--- Task data ---

-- ==== Sys2Proof/Safety.lean ====
section
/-! DEFINITION. What counts as a safe run of the core, the invariant of its states, and the terms statements are
written in. -/

namespace Sys2Proof.Machine

/-! ### Safe runs and the invariant -/

/-- No fault is recorded, the premise every claim about a run takes (45_system.md R307). -/
def State.faultFree (s : State) : Prop := s.engine.faults = []

/-- A key of `mem` that some address stores to or loads from: the cartridge image and the core's four arrays
(10_state.md R43, 20_memory.md R67). -/
def backed (n : Nat) : Bool :=
  decide (n ≤ 0x9FFF) || decide (0xC000 ≤ n ∧ n ≤ 0xDFFF) || decide (0xFE00 ≤ n ∧ n ≤ 0xFE9F)
    || decide (0xFF80 ≤ n ∧ n ≤ 0xFFFE)

/-- What every step keeps: both memories in canonical form and every listed key backed; the low nibble of F zero
(10_state.md R22); the engine locked exactly when a fault is recorded (R32, 60_exceptions.md R325); not both
halted and with the halt bug pending (45_system.md R301). -/
structure State.Inv (s : State) : Prop where
  memWf : Memory.wf s.mem = true
  bootWf : Memory.wf s.bootRom = true
  memBacked : ∀ n v, (n, v) ∈ s.mem → backed n = true
  fLowZero : s.regs.f &&& 0x0F = 0
  lockedIff : s.engine.locked = true ↔ s.engine.faults ≠ []
  notBoth : ¬(s.engine.halted = true ∧ s.engine.haltBug = true)

/-! ### Terms of statements -/

/-- Every field but the registers and the cost is the same. -/
structure SameButRegs (s t : State) : Prop where
  engine : t.engine = s.engine
  irq : t.irq = s.irq
  timer : t.timer = s.timer
  bootDisabled : t.bootDisabled = s.bootDisabled
  mem : t.mem = s.mem
  bootRom : t.bootRom = s.bootRom
  collab : t.collab = s.collab
  params : t.params = s.params
  totalCycles : t.totalCycles = s.totalCycles
  opAddr : t.opAddr = s.opAddr

/-- `v` was written to the operand `o`, and nothing else but registers and the cost differs from `s`. -/
def OperandWritten (o : R8) (v : Byte) (s t : State) : Prop :=
  if o = .atHl then SameButRegs (writeByte s (getHl s) v) t
  else regOf t o = some v ∧ SameButRegs s t

/-- The four flags of a state. -/
def FlagsAre (t : State) (z n h c : Bool) : Prop :=
  flagZ t = z ∧ flagN t = n ∧ flagH t = h ∧ flagC t = c

/-- The instruction ends in the state `t`, at the cost `k` of the cost table (70_reset_and_hazards.md R396) where `MEM_T`
and `M_T` have their default 4 (00_scope.md R6). -/
def Completes (i : Instr) (s t : State) (k : Nat) : Prop :=
  exec i s = .next t ∧ (s.params.memT = 4 → s.params.mT = 4 → t.cost = k)

/-- An address whose byte is the core's own and freely writable in state `s`: WRAM and its echo, HRAM, VRAM and
OAM where they are not contended (20_memory.md R67, R80). -/
def ramAt (s : State) (a : Addr) : Bool :=
  match regionOf a with
  | .wram | .echo | .hram => true
  | .vram => !vramContended s.collab.videoMode
  | .oam => !oamContended s.collab.videoMode
  | .bootWindow | .cartRom | .cartRam | .unusable | .io | .ieReg => false

/-- A store to `x` can change what a read of `a` gives: they name the same byte (20_memory.md R73), or `x` is the
boot register and `a` lies in the overlay window (R74). -/
def reaches (x a : Addr) : Bool :=
  decide (cellOf x = cellOf a) || (decide (x = 0xFF50) && decide (a.toNat ≤ 0x00FF))

/-- The state the step's CPU part starts from: the host events before the step have happened (60_exceptions.md
R366). -/
def atStepStart (s : State) : State := hostEvents (currentInput s) s

/-! ### Results as the spec words them -/

/-- `(A, Z, N, H, C) <- add8(a, v, cin)` (41_alu8.md R170), in unbounded sums. -/
def AddOutcome (a v : Byte) (cin : Bool) (t : State) : Prop :=
  t.regs.a.toNat = (a.toNat + v.toNat + cin.toNat) % 256 ∧
    FlagsAre t (decide ((a.toNat + v.toNat + cin.toNat) % 256 = 0)) false
      (decide (a.toNat % 16 + v.toNat % 16 + cin.toNat > 0x0F))
      (decide (a.toNat + v.toNat + cin.toNat > 0xFF))

/-- The flags of `sub8(a, v, cin)` (41_alu8.md R171): a borrow is a comparison of unbounded values. -/
def SubFlags (a v : Byte) (cin : Bool) (t : State) : Prop :=
  FlagsAre t (decide (a.toNat = (v.toNat + cin.toNat) % 256)) true
    (decide (a.toNat % 16 < v.toNat % 16 + cin.toNat))
    (decide (a.toNat < v.toNat + cin.toNat))

/-- The difference `a - v - cin` modulo 256 (41_alu8.md R171). -/
def SubResult (a v : Byte) (cin : Bool) (res : Byte) : Prop :=
  (res.toNat + v.toNat + cin.toNat) % 256 = a.toNat

/-- What a rotate or shift kind makes of a value and the old carry: the result and the new carry
(43_rotate_shift_bit.md R231 to R243). -/
def RotateOutcome (k : RotOp) (v : Byte) (cin : Bool) (res : Byte) (c : Bool) : Prop :=
  match k with
  | .rlc => res = v.rotateLeft 1 ∧ c = v.getLsbD 7
  | .rrc => res = v.rotateRight 1 ∧ c = v.getLsbD 0
  | .rl => res = (v ++ BitVec.ofBool cin).extractLsb' 0 8 ∧ c = v.getLsbD 7
  | .rr => res = (BitVec.ofBool cin ++ v).extractLsb' 1 8 ∧ c = v.getLsbD 0
  | .sla => res.toNat = v.toNat * 2 % 256 ∧ c = v.getLsbD 7
  | .sra => res = v.sshiftRight 1 ∧ c = v.getLsbD 0
  | .swap => res = v.extractLsb' 0 4 ++ v.extractLsb' 4 4 ∧ c = false
  | .srl => res.toNat = v.toNat / 2 ∧ c = v.getLsbD 0

/-- The packed BCD byte of a number below 100. -/
def bcd (n : Nat) : Byte := BitVec.ofNat 8 (n / 10 * 16 + n % 10)

end Sys2Proof.Machine
end

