/-- The 11 cells of the primary map that hold an illegal opcode (45_system.md R307). -/
theorem cell_illegal {op : Byte}
    (h : op ∈ [0xD3, 0xDB, 0xDD, 0xE3, 0xE4, 0xEB, 0xEC, 0xED, 0xF4, 0xFC, (0xFD : Byte)]) :
    (primaryCell op).form = .one (.illegal op) := by
  simp only [List.mem_cons, List.not_mem_nil, or_false] at h
  rcases h with rfl | rfl | rfl | rfl | rfl | rfl | rfl | rfl | rfl | rfl | rfl <;> rfl

/-- Settles O43: the effect is the lock and the cost of the fetch, and each cell takes no operand byte. -/
theorem illegalOpcodeLocks : Obligations.IllegalOpcodeLocks :=
  ⟨fun _ _ _ hi => exec_charged hi rfl rfl (tCycles_fetch _),
    fun _ rest hop => decode_form_one rest (cell_illegal hop)⟩

/-! ### Idle steps -/

/-- The CPU part of a locked engine, and of a halted one with nothing pending, is an idle slot (60_exceptions.md
R350). -/
theorem runCpu_idle {s : State} (h : s.engine.locked = true ∨ (s.engine.halted = true ∧ pendingMask s = 0)) :
    runCpu s = .next (charge s 0 1) := by
  by_cases locked : s.engine.locked = true
  · have part : cpuPart s = .locked := if_pos locked
    rw [runCpu, part]
  · obtain ⟨halted, nothing⟩ := h.resolve_left locked
    have part : cpuPart s = .halted := by simp [cpuPart, locked, halted, nothing]
    rw [runCpu, part]

/-- A step whose CPU part ends in a next state goes on with the advances from there (60_exceptions.md R350). -/
theorem step_of_runCpu {s t : State} (running : s.engine.refused = false) (cpu : runCpu (atStepStart s) = .next t) :
    step s = .next (advanceAll (currentInput s) t) := by
  rw [atStepStart] at cpu
  rw [step, runStep, if_neg (Bool.eq_false_iff.1 running), cpu]

/-- An idle slot records one M-cycle and changes nothing else (60_exceptions.md R350). -/
theorem charge_idle (s : State) : charge s 0 1 = { s with cost := s.params.mT } := by
  rw [charge, tCycles, Nat.zero_mul, Nat.zero_add, Nat.one_mul]

/-- Settles O50: the CPU part is an idle slot, and the advances leave what it left and add its cost to the total. -/
theorem idleSteps : Obligations.IdleSteps := by
  intro s s0 running idle
  have cpu : runCpu s0 = .next { s0 with cost := s.params.mT } := (runCpu_idle idle).trans (congrArg _ (charge_idle s0))
  obtain ⟨hregs, hengine, -, -, -, -, hcost, hie, htotal, -⟩ :=
    advanceAll_facts { s0 with cost := s.params.mT } (currentInput s)
  exact ⟨_, step_of_runCpu running cpu, rfl, hregs, hengine, hie, hcost, htotal⟩

end Sys2Proof.Machine

namespace Sys2Proof.Machine

/-! ### Interrupt service -/

/-- A pending source below which none is pending is the one selected (60_exceptions.md R333). -/
theorem lowestSource_eq {m : BitVec 5} {i : Fin 5} (set : m.getLsbD i.val = true)
    (below : ∀ k, k < i.val → m.getLsbD k = false) : lowestSource m = some i := by
  cases h : lowestSource m with
  | none => simp [lowestSource_none.1 h] at set
  | some j =>
    obtain ⟨jset, jbelow⟩ := lowestSource_some h
    rcases lt_trichotomy i.val j.val with lt | eq | gt
    · exact absurd ((jbelow i lt).symm.trans set) Bool.false_ne_true
    · rw [Fin.ext eq]
    · exact absurd ((below j gt).symm.trans jset) Bool.false_ne_true

/-- A source is pending when IE and IF both have its bit (60_exceptions.md R331). -/
theorem pendingMask_getLsbD (s : State) {k : Nat} (h : k < 5) :
    (pendingMask s).getLsbD k = (s.irq.ie.getLsbD k && s.irq.ifl.getLsbD k) := by
  simp [pendingMask, h]

/-- Service clears the request of its own source and no other (60_exceptions.md R333). -/
theorem clearRequest_getLsbD (s : State) (i : Fin 5) {k : Nat} (h : k < 5) :
    (clearRequest s i).irq.ifl.getLsbD k = (decide (k ≠ i.val) && s.irq.ifl.getLsbD k) := by
  have mask : (~~~((1 : BitVec 5) <<< i.val)).getLsbD k = decide (k ≠ i.val) := by
    revert i k
    decide
  rw [clearRequest, BitVec.getLsbD_and, mask, Bool.and_comm]

/-- The vector of a source is 8 bytes above that of the one before it (60_exceptions.md R330). -/
theorem vectorOf_toNat : ∀ i : Fin 5, (vectorOf i).toNat = 0x0040 + 8 * i.val := by
  decide

/-- The CPU part of an unlocked engine with IME set serves the source selected (60_exceptions.md R350). -/
theorem runCpu_service {s : State} {i : Fin 5} (unlocked : s.engine.locked = false) (ime : s.engine.ime = true)
    (selected : lowestSource (pendingMask s) = some i) : runCpu s = .next (serviceSource s i) := by
  have pending : pendingMask s ≠ 0 := fun none => by simp [lowestSource_none.2 none] at selected
  have part : cpuPart s = .service := by
    rw [cpuPart, if_neg (Bool.eq_false_iff.1 unlocked), if_pos (by rw [ime, decide_eq_true pending]; rfl)]
  rw [runCpu, part, serviceInterrupt, selected]

/-- The address service pushes: one less with the halt bug pending (60_exceptions.md R334). -/
def returnAddress (s : State) : Addr := if s.engine.haltBug then s.regs.pc - 1 else s.regs.pc

/-- The state in which service of a source pushes: its request, IME, the pending EI and the halt have ended
(60_exceptions.md R334). -/
def beforePush (s : State) (i : Fin 5) : State :=
  { s with
    irq := { s.irq with ifl := (clearRequest s i).irq.ifl }
    engine := { s.engine with ime := false, imeScheduled := false, halted := false, haltBug := false } }

theorem serviceSource_eq (s : State) (i : Fin 5) :
    serviceSource s i = charge (setPc (push16 (beforePush s i) (returnAddress s)) (vectorOf i)) 2 3 := rfl

/-- What service leaves is the push from that state, but for registers and the cost (60_exceptions.md R334). -/
theorem serviceSource_same (s : State) (i : Fin 5) :
    SameButRegs
      (writeByte (writeByte (beforePush s i) (s.regs.sp - 2) (loByte (returnAddress s))) (s.regs.sp - 1)
        (hiByte (returnAddress s)))
      (serviceSource s i) := by
  rw [serviceSource_eq, ← pushed_high_addr]
  exact ((push16_same (beforePush s i) (returnAddress s)).trans (same_setPc _ _)).trans (same_charge _ 2 3)

/-- Settles O48: the source is selected before the push; its service and then the advances are the step. -/
theorem interruptServiceRuns : Obligations.InterruptServiceRuns := by
  intro s n s0 ret running unlocked ime hn below enabled requested
  obtain ⟨i, rfl⟩ : ∃ i : Fin 5, i.val = n := ⟨⟨n, hn⟩, rfl⟩
  have pending : (pendingMask s0).getLsbD i.val = true := by rw [pendingMask_getLsbD s0 hn, enabled, requested]; rfl
  have selected : lowestSource (pendingMask s0) = some i :=
    lowestSource_eq pending fun k hk => (pendingMask_getLsbD s0 (hk.trans hn)).trans (below k hk)
  obtain ⟨regs, -, -, -, -, cost⟩ := serviceSource_facts s0 i
  have cpu : runCpu s0 = .next (serviceSource s0 i) := runCpu_service unlocked ime selected
  refine ⟨serviceSource s0 i, (clearRequest s0 i).irq.ifl, step_of_runCpu running cpu, ?_,
    congrArg Regs.sp regs, cost, fun r => ?_, by rw [regs]; rfl, fun k hk => clearRequest_getLsbD s0 i hk,
    serviceSource_same s0 i⟩
  · rw [regs]
    exact vectorOf_toNat i
  · cases r <;> simp only [regOf, regs] <;> rfl

/-- The handler's RETI pops what service pushed, on a stack in writable memory (60_exceptions.md R337). -/
theorem pop16_serviceSource {s : State} (hw : Memory.wf s.mem = true) (hlo : ramAt s (s.regs.sp - 2) = true)
    (hhi : ramAt s (s.regs.sp - 1) = true) (i : Fin 5) : (pop16 (serviceSource s i)).1 = returnAddress s := by
  obtain ⟨regs, -⟩ := serviceSource_facts s i
  exact pop16_of_push16 (s := beforePush s i) hw hlo ((pushed_high_addr s.regs.sp).symm ▸ hhi) rfl
    (keeps_serviceSource s i).videoMode (congrArg Regs.sp regs)

/-- Settles O49: RETI pops the word service pushed and sets IME. -/
theorem serviceThenRetiComesBack : Obligations.ServiceThenRetiComesBack := by
  intro s n hw hlo hhi
  obtain ⟨down, -⟩ := serviceSource_facts s n
  obtain ⟨back, engine, -⟩ := returnFromInterrupt_facts (serviceSource s n)
  refine ⟨returnEnable (serviceSource s n), exec_of_form (i := .reti) rfl rfl _, ?_, ?_, congrArg Engine.ime engine⟩
  · exact (congrArg Regs.pc back).trans (pop16_serviceSource hw hlo hhi n)
  · have up : (serviceSource s n).regs.sp + 2 = s.regs.sp := by
      rw [down]
      exact BitVec.sub_add_cancel s.regs.sp 2
    exact (congrArg Regs.sp back).trans up

end Sys2Proof.Machine

namespace Sys2Proof.Machine

/-! ### The timer in closed form -/

/-- `y` is `x` after `q` counts of TIMA: below 256 they add up, and past 0xFF each overflow restarts from TMA and
requests the Timer interrupt (60_exceptions.md R341). -/
def TimaCounts (q : Nat) (x y : Timer × BitVec 5) : Prop :=
  (x.1.tima.toNat + q ≤ 255 → y.1.tima.toNat = x.1.tima.toNat + q ∧ y.2 = x.2) ∧
    (255 < x.1.tima.toNat + q →
      y.1.tima.toNat = x.1.tma.toNat + (x.1.tima.toNat + q - 256) % (256 - x.1.tma.toNat) ∧ y.2 = x.2 ||| 0b00100)

theorem timaCounts_zero (x : Timer × BitVec 5) : TimaCounts 0 x x :=
  ⟨fun _ => ⟨rfl, rfl⟩, fun h => absurd h (by have := x.1.tima.isLt; omega)⟩

/-- A pass that overflows starts the count again from TMA. -/
theorem timaCounts_overflow {p q : Nat} {x y : Timer × BitVec 5} (full : x.1.tima = 0xFF)
    (h : TimaCounts q (timerTick p x) y) : TimaCounts (q + 1) x y := by
  rw [timerTick, if_pos full] at h
  obtain ⟨without, further⟩ := h
  dsimp only at without further
  have tma := x.1.tma.isLt
  have twice : x.2 ||| 0b00100 ||| 0b00100 = x.2 ||| 0b00100 := by rw [BitVec.or_assoc]; rfl
  have top : x.1.tima.toNat = 255 := congrArg BitVec.toNat full
  have left : 255 + (q + 1) - 256 = q := by omega
  rw [TimaCounts, top, left]
  refine ⟨fun few => absurd few (by omega), fun _ => ?_⟩
  by_cases hq : x.1.tma.toNat + q ≤ 255
  · obtain ⟨tima, ifl⟩ := without hq
    exact ⟨by rw [tima, Nat.mod_eq_of_lt (by omega)], ifl⟩
  · obtain ⟨tima, ifl⟩ := further (by omega)
    rw [twice] at ifl
    have wrapped : q - (256 - x.1.tma.toNat) = x.1.tma.toNat + q - 256 := by omega
    exact ⟨by rw [tima, Nat.mod_eq_sub_mod (by omega : q ≥ 256 - x.1.tma.toNat), wrapped], ifl⟩

/-- A pass that does not overflow is one count. -/
theorem timaCounts_count {p q : Nat} {x y : Timer × BitVec 5} (room : x.1.tima ≠ 0xFF)
    (h : TimaCounts q (timerTick p x) y) : TimaCounts (q + 1) x y := by
  have up : (x.1.tima + 1).toNat + q = x.1.tima.toNat + (q + 1) := by bv_omega
  rw [timerTick, if_neg room, TimaCounts, up] at h
  exact h

/-- The loop counts TIMA once for each whole period (60_exceptions.md R341). -/
theorem timerLoop_counts {p : Nat} (q : Nat) {x : Timer × BitVec 5} (h : q * p ≤ x.1.acc) :
    TimaCounts q x (timerLoop p q x) := by
  induction q generalizing x with
  | zero => exact timaCounts_zero x
  | succ q ih =>
    rw [Nat.succ_mul] at h
    obtain ⟨drained, -⟩ := timerTick_facts p x
    have rest : TimaCounts q (timerTick p x) (timerLoop p q (timerTick p x)) := ih (by omega)
    rw [timerLoop, if_pos (by omega)]
    by_cases full : x.1.tima = 0xFF
    · exact timaCounts_overflow full rest
    · exact timaCounts_count full rest

/-- The period is the entry of the table that TAC's low two bits select (60_exceptions.md R342). -/
theorem timerPeriod_table : ∀ tac : BitVec 3, timerPeriod tac = [1024, 16, 64, 256].getD (tac.toNat % 4) 0 := by
  decide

---

## Exercise goal
Give back exactly the lines of the listing above that run from the line with "structure SameButRegs (s" to the line with "opAddr : t.opAddr = s.opAddr", inclusive.

## Task answer
structure SameButRegs (s t : State) : Prop where
  engine : t.engine = s.engine
  irq : t.irq = s.irq
  timer : t.timer = s.timer
  bootDisabled : t.bootDisabled = s.bootDisabled
  mem : t.mem = s.mem
  bootRom : t.bootRom = s.bootRom
  collab : t.collab = s.collab
  params : t.params = s.params
  totalCycles : t.totalCycles = s.totalCycles
  opAddr : t.opAddr = s.opAddr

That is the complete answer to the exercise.